▶ _WORK INSTRUCTIONS_
Lines from the beginning of the data through the line containing "resumes it. A" are to be copied exactly, with no other line included.

Data entries:
== Segment start ==
/-- ON and OFF of a HOST channel wait as its request for the next boundary; of another channel they are denied. CLEAR takes a latched
channel to OFF and is refused elsewhere. The inrush window ends in ON once it has counted T_INR; regulation pauses it and its end
resumes it. A retry follows its delay and counts; 60 s of ON clear the count; a clamp bucket that is full again frees its channel.
Nothing else changes. -/
def Obligations.SwitchCommandRows : Prop :=
  (∀ (s : State) (dt : Nat) (acc : Access) (n : Nat) (val : Word), n < 24 → Admitted s acc (Reg.LSW_CTRL n) .op → fget Fld.LSW_CTRL_CLEAR val = 0 →
    fget Fld.LSW_CTRL_ON val = 1 → fget Fld.LSW_CTRL_OFF val = 0 →
    s.fld (Reg.LSW_CFG n) Fld.LSW_CFG_CONTROLLER = 1 → (s.fogPad && s.fogMap n) = false →
    Does (.lswOn dt acc n val) s fun t => t = (s.tick dt).setLsw n { s.lswCh n with req := some true })
  ∧ (∀ (s : State) (dt : Nat) (acc : Access) (n : Nat) (val : Word), n < 24 → Admitted s acc (Reg.LSW_CTRL n) .op → fget Fld.LSW_CTRL_CLEAR val = 0 →
    fget Fld.LSW_CTRL_ON val ≠ fget Fld.LSW_CTRL_OFF val → s.fld (Reg.LSW_CFG n) Fld.LSW_CFG_CONTROLLER ≠ 1 →
    Does (.lswOn dt acc n val) s fun t =>
      Posted Ev.DENIED (accArg acc (Reg.LSW_CTRL n)) (s.tick dt) t ∧ t = { s.tick dt with ev := t.ev })
  ∧ (∀ (s : State) (dt : Nat) (acc : Access) (n : Nat) (val : Word), n < 24 → Admitted s acc (Reg.LSW_CTRL n) .op → fget Fld.LSW_CTRL_CLEAR val = 0 →
    fget Fld.LSW_CTRL_ON val = 0 → fget Fld.LSW_CTRL_OFF val = 1 →
    s.fld (Reg.LSW_CFG n) Fld.LSW_CFG_CONTROLLER = 1 → (s.fogPad && s.fogMap n) = false →
    Does (.lswOff dt acc n val) s fun t => t = (s.tick dt).setLsw n { s.lswCh n with req := some false })
  ∧ (∀ (s : State) (dt : Nat) (acc : Access) (n : Nat) (val : Word), n < 24 → Admitted s acc (Reg.LSW_CTRL n) .op → fget Fld.LSW_CTRL_CLEAR val = 0 →
    fget Fld.LSW_CTRL_ON val ≠ fget Fld.LSW_CTRL_OFF val → s.fld (Reg.LSW_CFG n) Fld.LSW_CFG_CONTROLLER ≠ 1 →
    Does (.lswOff dt acc n val) s fun t =>
      Posted Ev.DENIED (accArg acc (Reg.LSW_CTRL n)) (s.tick dt) t ∧ t = { s.tick dt with ev := t.ev })
  ∧ (∀ (s : State) (dt : Nat) (acc : Access) (n : Nat) (val : Word), n < 24 → Admitted s acc (Reg.LSW_CTRL n) .op → fget Fld.LSW_CTRL_CLEAR val = 1 →
    fget Fld.LSW_CTRL_ON val = 0 → fget Fld.LSW_CTRL_OFF val = 0 → s.lswState n = 4 →
    Does (.lswClear dt acc n val) s fun t =>
      t.lswState n = 0 ∧ Silent s t ∧ (∀ k < 24, k ≠ n → t.lswCh k = s.lswCh k) ∧ RegsBut [Reg.LSW_CH_STAT n] s t ∧ t = { s.tick dt with regs := t.regs, lsw := t.lsw })
  ∧ (∀ (s : State) (dt : Nat) (acc : Access) (n : Nat) (val : Word), n < 24 → Admitted s acc (Reg.LSW_CTRL n) .op → fget Fld.LSW_CTRL_CLEAR val = 1 →
    fget Fld.LSW_CTRL_ON val = 0 → fget Fld.LSW_CTRL_OFF val = 0 → s.lswState n ≠ 4 →
    Does (.lswClear dt acc n val) s fun t =>
      Posted Ev.LSW_CMD_REFUSED (evArg n 0 0) (s.tick dt) t ∧ t = { s.tick dt with ev := t.ev })
  ∧ (∀ (s : State) (dt n : Nat), n < 24 → s.lswState n = 1 → (s.lswCh n).tregAt = none →
    Config.msec (s.fld (Reg.LSW_TIME n) Fld.LSW_TIME_T_INR) ≤ (s.lswCh n).run + (s.tick dt).since (s.lswCh n).runAt →
    Does (.inrushEnd dt n) s fun t =>
      t.lswState n = 2 ∧ (t.lswCh n).since = t.tm.mono ∧ Silent s t ∧ (∀ k < 24, k ≠ n → t.lswCh k = s.lswCh k) ∧ RegsBut [Reg.LSW_CH_STAT n] s t
      ∧ t = { s.tick dt with regs := t.regs, lsw := t.lsw })
  ∧ (∀ (s : State) (dt n : Nat), n < 24 → s.lswOnNow n = true → (s.lswCh n).tregAt = none →
    Does (.thermalRegulation dt n) s fun t =>
      t.ls n Fld.LSW_CH_STAT_TREG = 1 ∧ t.lswState n = s.lswState n ∧ (t.lswCh n).tregAt = some t.tm.mono
      ∧ (t.lswCh n).run = (s.lswCh n).run + (if s.lswState n = 1 then (s.tick dt).since (s.lswCh n).runAt else 0)
      ∧ Silent s t ∧ (∀ k < 24, k ≠ n → t.lswCh k = s.lswCh k) ∧ RegsBut [Reg.LSW_CH_STAT n] s t ∧ t = { s.tick dt with regs := t.regs, lsw := t.lsw })
  ∧ (∀ (s : State) (dt n : Nat) (r : Count), n < 24 → (s.lswCh n).tregAt = some r →
    Does (.thermalRegulationEnd dt n) s fun t =>
      t.ls n Fld.LSW_CH_STAT_TREG = 0 ∧ t.lswState n = s.lswState n
      ∧ t.lswCh n = { s.lswCh n with pause := (s.lswCh n).pause + (s.tick dt).since r, runAt := t.tm.mono, tregAt := none }
      ∧ Silent s t ∧ (∀ k < 24, k ≠ n → t.lswCh k = s.lswCh k) ∧ RegsBut [Reg.LSW_CH_STAT n] s t ∧ t = { s.tick dt with regs := t.regs, lsw := t.lsw })
  ∧ (∀ (s : State) (dt n : Nat) (cool : Bool), n < 24 → s.lswState n = 3 → s.ls n Fld.LSW_CH_STAT_CMD = 1 → s.ls n Fld.LSW_CH_STAT_CLAMP_LOCK = 0 →
    (cool = false → s.ls n Fld.LSW_CH_STAT_CAUSE ≠ 3) →
    Config.msec (100 * s.fld (Reg.LSW_TIME n) Fld.LSW_TIME_RETRY_DLY) ≤ (s.tick dt).since (s.lswCh n).since →
    Does (.retryDelayExpiry dt n cool) s fun t =>
      t.lswState n = 1 ∧ t.ls n Fld.LSW_CH_STAT_RETRIES = min 7 (s.ls n Fld.LSW_CH_STAT_RETRIES + 1) ∧ (t.lswCh n).run = 0
      ∧ Silent s t ∧ (∀ k < 24, k ≠ n → t.lswCh k = s.lswCh k) ∧ RegsBut [Reg.LSW_CH_STAT n] s t ∧ t = { s.tick dt with regs := t.regs, lsw := t.lsw })
  ∧ (∀ (s : State) (dt n : Nat), n < 24 → s.lswState n = 2 → Config.sec 60 ≤ (s.tick dt).since (s.lswCh n).since →
    Does (.retryCountReset dt n) s fun t =>
      t.ls n Fld.LSW_CH_STAT_RETRIES = 0 ∧ t.lswState n = 2 ∧ Silent s t ∧ RegsBut [Reg.LSW_CH_STAT n] s t ∧ t = { s.tick dt with regs := t.regs })
  ∧ (∀ (s : State) (dt n : Nat), n < 24 → s.lswBudget n ≤ (s.tick dt).lswBucket n →
    s.ls n Fld.LSW_CH_STAT_CLAMP_LOCK = 0 ∨ s.ls n Fld.LSW_CH_STAT_CMD = 1 ∧ s.lswState n ≠ 0 →
    Does (.clampBucketRefilled dt n) s fun t =>
      t.ls n Fld.LSW_CH_STAT_CLAMP_LOCK = 0 ∧ t.lswState n = s.lswState n ∧ Silent s t ∧ RegsBut [Reg.LSW_CH_STAT n] s t
      ∧ t = { s.tick dt with regs := t.regs })
  ∧ (∀ (s : State) (dt n : Nat), n < 24 → s.lswBudget n ≤ (s.tick dt).lswBucket n → s.ls n Fld.LSW_CH_STAT_CLAMP_LOCK = 1 →
    s.ls n Fld.LSW_CH_STAT_CMD = 1 → s.lswState n = 0 → s.railUv (railOf n) = false → (s.lswCh n).shortNext = false →
    Does (.clampBucketRefilled dt n) s fun t =>
      t.ls n Fld.LSW_CH_STAT_CLAMP_LOCK = 0 ∧ t.lswState n = 1 ∧ RegsBut [Reg.LSW_CH_STAT n, Reg.LSW_CNT n] s t
      ∧ t = { s.tick dt with regs := t.regs, lsw := t.lsw, recent := t.recent })

/-- The open-load tests set their flags with their events. The sense selection and LSW_CLR have their writes' effects. FOG_EN takes the
Fog-map channels under their sources and gives them back with their present state as command; a FOGIN pad switches its channels.
Nothing else changes. -/
def Obligations.SwitchTestAndFogRows : Prop :=
  (∀ (s : State) (dt n : Nat) (bare sourced : Bool), n < 24 → s.lswState n = 0 → s.fld (Reg.LSW_CFG n) Fld.LSW_CFG_OL_TEST = 1 →
    (s.lswCh n).testAt = none → s.ls n Fld.LSW_CH_STAT_SHORT_VAUX = 0 → s.ls n Fld.LSW_CH_STAT_OPEN_OFF = 0 →
    Does (.offStateTest dt n bare sourced) s fun t =>
      t.ls n Fld.LSW_CH_STAT_SHORT_VAUX = flag bare ∧ t.ls n Fld.LSW_CH_STAT_OPEN_OFF = flag (!bare && sourced)
      ∧ (bare = true → Posted Ev.LSW_SHORT_VAUX (evArg n 0 0) (s.tick dt) t)
      ∧ (bare = false → sourced = true → Posted Ev.LSW_OPEN_OFF (evArg n 0 0) (s.tick dt) t)
      ∧ t.lswState n = 0 ∧ RegsBut [Reg.LSW_CH_STAT n] s t ∧ t = { s.tick dt with regs := t.regs, ev := t.ev, lsw := t.lsw })
  ∧ (∀ (s : State) (dt n : Nat) (r : Count), n < 24 → s.lswState n = 2 → (s.lswCh n).lowAt = some r → Config.sec 1 ≤ (s.tick dt).since r →
    s.ls n Fld.LSW_CH_STAT_OPEN_ON = 0 →
    Does (.openOnDetect dt n true) s fun t =>
      t.ls n Fld.LSW_CH_STAT_OPEN_ON = 1 ∧ t.lswState n = 2 ∧ Posted Ev.LSW_OPEN_ON (evArg n 0 0) (s.tick dt) t
      ∧ RegsBut [Reg.LSW_CH_STAT n] s t ∧ t = { s.tick dt with regs := t.regs, ev := t.ev, lsw := t.lsw })
  ∧ (∀ (s : State) (dt n : Nat), n < 24 → s.lswState n = 2 →
    Does (.openOnDetect dt n false) s fun t =>
      t.ls n Fld.LSW_CH_STAT_OPEN_ON = 0 ∧ (t.lswCh n).lowAt = none ∧ Silent s t ∧ RegsBut [Reg.LSW_CH_STAT n] s t)
  ∧ (∀ (s : State) (dt : Nat) (acc : Access) (val : Word), Admitted s acc Reg.LSW_SNS_SEL .op → s.openOf acc = none →
    Does (.lswSnsSel dt acc val) s fun t =>
      t.rd Reg.LSW_SNS_SEL = val &&& 0x777 ∧ RegsBut [Reg.LSW_SNS_SEL] s t
      ∧ t = { s.tick dt with regs := t.regs, tm := { (s.tick dt).tm with accepted := t.tm.accepted } })
  ∧ (∀ (s : State) (dt : Nat) (acc : Access) (val : Word), Admitted s acc Reg.LSW_CLR .op → val.getLsbD 0 = true →
    Does (.lswClr dt acc val) s fun t =>
      (∀ n < 24, t.rd (Reg.LSW_CNT n) = (s.tick dt).counted (Reg.LSW_CNT n)) ∧ RegsBut ((List.range 24).map Reg.LSW_CNT) s t
      ∧ t = { s.tick dt with regs := t.regs })
  ∧ (∀ (s : State) (dt : Nat) (energy : SMap Nat), s.fogPad = false → s.fogLive = true → s.lsw.fog = 0 → s.wakeOpen .fog 0 = false →
    Does (.fogEnChange dt true energy) s fun t =>
      t.fogPad = true
      ∧ (∀ n < 24, s.fogMap n = true → t.ls n Fld.LSW_CH_STAT_FOG = 1 ∧ t.ls n Fld.LSW_CH_STAT_CMD = flag (s.fogSource n)
          ∧ Told Ev.LSW_FOG_ENTRY (evArg n 4 0) t ∧ (s.fogSource n = false → t.lswOnNow n = false)
          ∧ (s.fogSource n = true → s.lswState n = 0 → s.ls n Fld.LSW_CH_STAT_CLAMP_LOCK = 0 → s.railUv (railOf n) = false →
              (s.lswCh n).shortNext = false → t.lswState n = 1))
      ∧ (∀ n < 24, s.fogMap n = false → t.rd (Reg.LSW_CH_STAT n) = s.rd (Reg.LSW_CH_STAT n) ∧ t.lswCh n = s.lswCh n)
      ∧ RegsBut (Reg.LSW_FOGIN :: Reg.LSW_STAT :: (List.range 24).flatMap fun n => [Reg.LSW_CH_STAT n, Reg.LSW_CNT n, Reg.LSW_CLAMP n]) s t
      ∧ t = { s.tick dt with regs := t.regs, ev := t.ev, lsw := t.lsw, recent := t.recent })
  ∧ (∀ (s : State) (dt : Nat) (energy : SMap Nat), s.fogPad = true → s.fogLive = true → s.lsw.fog = 0 →
    Does (.fogEnChange dt false energy) s fun t =>
      t.fogPad = false
      ∧ (∀ n < 24, s.fogMap n = true → t.ls n Fld.LSW_CH_STAT_FOG = 0 ∧ t.lswState n = s.lswState n
          ∧ t.ls n Fld.LSW_CH_STAT_CMD = flag (s.lswState n != 0 && s.lswState n != 4) ∧ Told Ev.LSW_FOG_EXIT (evArg n 4 0) t)
      ∧ (∀ n < 24, s.fogMap n = false → t.rd (Reg.LSW_CH_STAT n) = s.rd (Reg.LSW_CH_STAT n) ∧ t.lswCh n = s.lswCh n)
      ∧ RegsBut (Reg.LSW_FOGIN :: Reg.LSW_STAT :: (List.range 24).map Reg.LSW_CH_STAT) s t
      ∧ t = { s.tick dt with regs := t.regs, ev := t.ev, lsw := t.lsw })
  ∧ (∀ (s : State) (dt : Nat) (energy : SMap Nat), s.fogPad = true → s.fogLive = false →
    Does (.fogEnChange dt false energy) s fun t => t = (s.tick dt).setF Reg.LSW_FOGIN Fld.LSW_FOGIN_FOG_EN 0)
  ∧ (∀ (s : State) (dt k : Nat) (active : Bool) (energy : SMap Nat) (n : Nat), k < 8 → n < 24 → s.underFog n = true → s.fogMap n = true →
    s.fld (Reg.LSW_CFG n) Fld.LSW_CFG_FOG_SRC = k → s.lswState n ≠ 4 →
    Does (.foginChange dt k active energy) s fun t =>
      t.fld Reg.LSW_FOGIN Fld.LSW_FOGIN_LEVEL = withBit (s.fld Reg.LSW_FOGIN Fld.LSW_FOGIN_LEVEL) k active
      ∧ t.ls n Fld.LSW_CH_STAT_FOG = 1 ∧ t.ls n Fld.LSW_CH_STAT_CMD = flag active ∧ (active = false → t.lswOnNow n = false)
      ∧ (active = true → s.lswState n = 0 → s.ls n Fld.LSW_CH_STAT_CLAMP_LOCK = 0 → s.railUv (railOf n) = false →
          (s.lswCh n).shortNext = false → t.lswState n = 1)
      ∧ RegsBut (Reg.LSW_FOGIN :: (List.range 24).flatMap fun n => [Reg.LSW_CH_STAT n, Reg.LSW_CNT n, Reg.LSW_CLAMP n]) s t
      ∧ t = { s.tick dt with regs := t.regs, ev := t.ev, lsw := t.lsw, recent := t.recent })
== Segment end ==
▶ _WRITTEN ANSWER_
/-- ON and OFF of a HOST channel wait as its request for the next boundary; of another channel they are denied. CLEAR takes a latched
channel to OFF and is refused elsewhere. The inrush window ends in ON once it has counted T_INR; regulation pauses it and its end
resumes it. A retry follows its delay and counts; 60 s of ON clear the count; a clamp bucket that is full again frees its channel.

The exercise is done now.